My investigation basically lead to redefinition of overutilized state
bringing very little hard improvements, while it comes with at least
some risk of worsening platforms and workload combinations I might've
overlooked, therefore I only concentrate on one, the least
controversial, for now.
When a task is alone on a max-cap CPU there's no reason to let it
trigger OU because it will only ever be placed on another max-cap CPU,
as such we skip setting overutilized in such a scenario in a careful
way, namely still letting it trigger if there's any other task or the
capacity is (usually temporarily) reduced because of system or thermal
pressure.
On platforms common in phones this strategy didn't prove useful, as
even one such a task would already be the majority of the phones'
thermal (or even power budget) and therefore such a situation not being
very stable and continuing to attempt EAS on the other CPUs seemed
unnecessary.
OTOH there are more and more systems (e.g. apple silicon,
radxa orion o6, x86 hybrids) where such a situation could be sustained
and there are also many more max-cap CPUs, so more possibilites for the
patch to trigger.
For further information and the OSPM discussion see:
https://www.youtube.com/watch?v=N0tZ8GhhQzc
Radxa orion o6 (capacities: 1024, 279, 279, 279, 279, 905, 905, 866, 866, 984, 984, 1024):
Mean of 10 Geekbench6.3 iterations (all values are the mean)

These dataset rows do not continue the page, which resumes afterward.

/-- Settles O1: the new display is blank, and the row's mask is the whole word. -/
theorem clsTurnsEveryPixelOff : Obligations.ClsTurnsEveryPixelOff := by
  refine ⟨decode_iff_of_whole_word .cls rfl fun _ => trivial, fun s => ⟨_, rfl, fun x y => ?_, rfl, rfl, ?_⟩⟩
  · exact Display.pixel_blank x y
  · exact (s.sameExcept_setDisp _).trans (State.sameExcept_advance _)

end Sys2Proof.Machine
end

section
/-! The instructions without memory or display, one statement each: control transfer (R80 to R83), skips (R90 to R95),
arithmetic and logic (R102 to R113), the index register (R120 to R122), timers and keys (R140 to R143). -/

namespace Sys2Proof.Machine

/-! ## Control transfer -/

/-- Settles O4: the case of `execRet_cases` with an address on the stack. -/
theorem retResumesAfterTheCall : Obligations.RetResumesAfterTheCall := by
  refine ⟨decode_iff_of_whole_word .ret rfl fun _ => trivial, fun s k hk => ?_⟩
  rcases execRet_cases s with ⟨h0, _⟩ | ⟨j, hj, e⟩
  · omega
  · obtain rfl : j = k := Fin.ext (by omega)
    refine ⟨_, e, rfl, rfl, fun f hf => ?_⟩
    cases f <;> simp [State.sameField, State.reg, State.byteAt, State.pixelAt] at hf ⊢

/-- Settles O5: a jump to the zero-extended field. -/
theorem jpTakesPcToItsField : Obligations.JpTakesPcToItsField :=
  ⟨fun _ h => decode_eq_of_row (.jp _) h rfl, fun nnn s => ⟨_, rfl, absoluteAddress_toNat nnn, s.sameExcept_jump _⟩⟩

/-- Settles O6: the case of `execCall_cases` with a free slot. -/
theorem callPushesItsOwnAddress : Obligations.CallPushesItsOwnAddress := by
  refine ⟨fun _ h => decode_eq_of_row (.call _) h rfl, fun nnn s k hk => ?_⟩
  rcases execCall_cases nnn s with ⟨h16, _⟩ | ⟨hlt, e⟩
  · omega
  · refine ⟨_, e, by rw [← hk], ?slot, fun j hj => ?others, absoluteAddress_toNat nnn, fun f hf => ?frame⟩
    case slot => simp [hk]
    case others =>
      have hne : s.sp.val ≠ j.val := fun e => hj (Fin.ext (by omega))
      simp [Vector.getElem_set_ne _ _ hne]
    case frame => cases f <;> simp [State.sameField, State.reg, State.byteAt, State.pixelAt] at hf ⊢

/-! ## Skips -/

/-- A skip on a condition (R96). -/
theorem State.skipIf_effect (s : State) (taken : Bool) :
    (taken = true → (s.skipIf taken).pc = s.pc + 4#16) ∧ (taken = false → (s.skipIf taken).pc = s.pc + 2#16) ∧
    s.SameExcept (s.skipIf taken) [.pc] :=
  ⟨fun h => by simp [h], fun h => by simp [h], s.sameExcept_skipIf taken⟩

/-- Settles O8: `skipIf_effect` on equality and on inequality with the immediate. -/
theorem immediateSkipsCompare : Obligations.ImmediateSkipsCompare := by
  refine ⟨fun _ h => decode_eq_of_row (.seImm _ _) h ⟨rfl, rfl⟩, fun _ h => decode_eq_of_row (.sneImm _ _) h ⟨rfl, rfl⟩,
    fun x nn s => ⟨⟨_, rfl, ?_⟩, ⟨_, rfl, ?_⟩⟩⟩
  · simpa using s.skipIf_effect (s.reg x == nn)
  · simpa using s.skipIf_effect (s.reg x != nn)

/-- Settles O9: `skipIf_effect` on equality and on inequality of the registers, which `x` = `y` decides. -/
theorem registerSkipsCompare : Obligations.RegisterSkipsCompare := by
  refine ⟨fun _ h => decode_eq_of_row (.seReg _ _) h ⟨rfl, rfl⟩, fun _ h => decode_eq_of_row (.sneReg _ _) h ⟨rfl, rfl⟩,
    fun x y s => ⟨?_, ?_⟩⟩
  · obtain ⟨htaken, hnot, hframe⟩ := s.skipIf_effect (s.reg x == s.reg y)
    exact ⟨_, rfl, fun h => htaken (by simp [h]), fun h => hnot (by simp [h]), fun h => htaken (by simp [h]), hframe⟩
  · obtain ⟨htaken, hnot, hframe⟩ := s.skipIf_effect (s.reg x != s.reg y)
    exact ⟨_, rfl, fun h => htaken (by simp [h]), fun h => hnot (by simp [h]), fun h => hnot (by simp [h]), hframe⟩

/-- Settles O10: the cases of the two key skips whose key number is in range. -/
theorem keySkipsSampleTheKey : Obligations.KeySkipsSampleTheKey := by
  refine ⟨fun _ h => decode_eq_of_row (.skp _) h rfl, fun _ h => decode_eq_of_row (.sknp _) h rfl,
    fun x s k hk => ⟨?_, ?_⟩⟩
  · rcases execSkp_cases x s with ⟨h15, _⟩ | ⟨j, hj, e⟩
    · omega
    · obtain rfl : j = k := Fin.ext (by omega)
      exact ⟨_, e, rfl, s.sameExcept_skipIf _⟩
  · rcases execSknp_cases x s with ⟨h15, _⟩ | ⟨j, hj, e⟩
    · omega
    · obtain rfl : j = k := Fin.ext (by omega)
      exact ⟨_, e, by cases s.key[j] <;> simp, s.sameExcept_skipIf _⟩

/-- Settles O45: the cases of the two key skips whose key number is out of range. -/
theorem keyNumberAbove15IsAFault : Obligations.KeyNumberAbove15IsAFault := by
  intro x s hx i hi
  have e : exec i s = .next (s.raise .keyIndexOutOfRange (encode i)) := by
    simp only [List.mem_cons, List.not_mem_nil, or_false] at hi
    obtain rfl | rfl := hi
    · rcases execSkp_cases x s with ⟨_, e⟩ | ⟨k, hk, _⟩
      · exact e
      · omega
    · rcases execSknp_cases x s with ⟨_, e⟩ | ⟨k, hk, _⟩
      · exact e
      · omega
  exact ⟨_, e, rfl, rfl, s.sameExcept_raise _ _⟩

/-- Settles O44: the faulting cases of `execCall_cases` and `execRet_cases`. -/
theorem stackOverrunsAreFaults : Obligations.StackOverrunsAreFaults := by
  refine ⟨fun nnn s h16 => ?_, fun s h0 => ?_⟩
  · rcases execCall_cases nnn s with ⟨_, e⟩ | ⟨hlt, _⟩
    · exact ⟨_, e, rfl, rfl, s.sameExcept_raise _ _⟩
    · omega
  · rcases execRet_cases s with ⟨_, e⟩ | ⟨k, hk, _⟩
    · exact ⟨_, e, rfl, rfl, s.sameExcept_raise _ _⟩
    · omega

/-! ## Results in registers -/

/-- Writing one register and advancing. -/
theorem State.setReg_advance (s : State) (x : Nibble) (b : Byte) :
    (s.setReg x b).advance.reg x = b ∧ (∀ r, r ≠ x → (s.setReg x b).advance.reg r = s.reg r) ∧
    (s.setReg x b).advance.pc = s.pc + 2#16 ∧ s.SameExcept (s.setReg x b).advance [.v, .pc] :=
  ⟨by simp, fun r hr => by simp [hr], rfl, (s.sameExcept_setReg x b).trans (State.sameExcept_advance _)⟩
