-- ==== Sys2Proof/Config.lean ====
section
/-! DEFINITION. What the spec leaves to the chip or leaves open: constants with no body. Nothing in Lean can evaluate them,
so a statement that holds of the model holds for every value they may have. -/
namespace Sys2Proof.Config
open Sys2Proof

/-- A value the spec leaves open; the argument counts the values drawn so far, so that each draw is a fresh one. -/
opaque freeWord : Nat → Word

/-- Whether a ramped sample whose exact value is no integer rounds up: the sample, and the numerator and denominator of its amplitude
(R46, R81, R172). The spec gives the amplitude and no rounding. -/
opaque rampUp : Int → Nat → Nat → Bool
/-- The contents of the boot ROM, by byte offset (Table 1.10). -/
opaque bootRom : Nat → Byte

end Sys2Proof.Config
end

+------------+--------+---------+-------+--------------+
| Test | patch | score | OU % | OU triggers |
+------------+--------+---------+-------+--------------+
| GB6 Single | patch | 1182.4 | 26.14 | 1942.4 |
| GB6 Single | base | 1186.9 | 71.23 | 573.0 |
+------------+--------+---------+-------+--------------+
| GB6 Multi | patch | 5227.7 | 44.11 | 984.5 |
| GB6 Multi | base | 5395.6 | 53.17 | 773.1 |
+------------+--------+---------+-------+--------------+
(OU triggers are overutilized rd 0->1 transitions)
GB6 Multi score stdev is 43 for base.
RK3399 ((384, 384, 384, 384)(1024, 1024))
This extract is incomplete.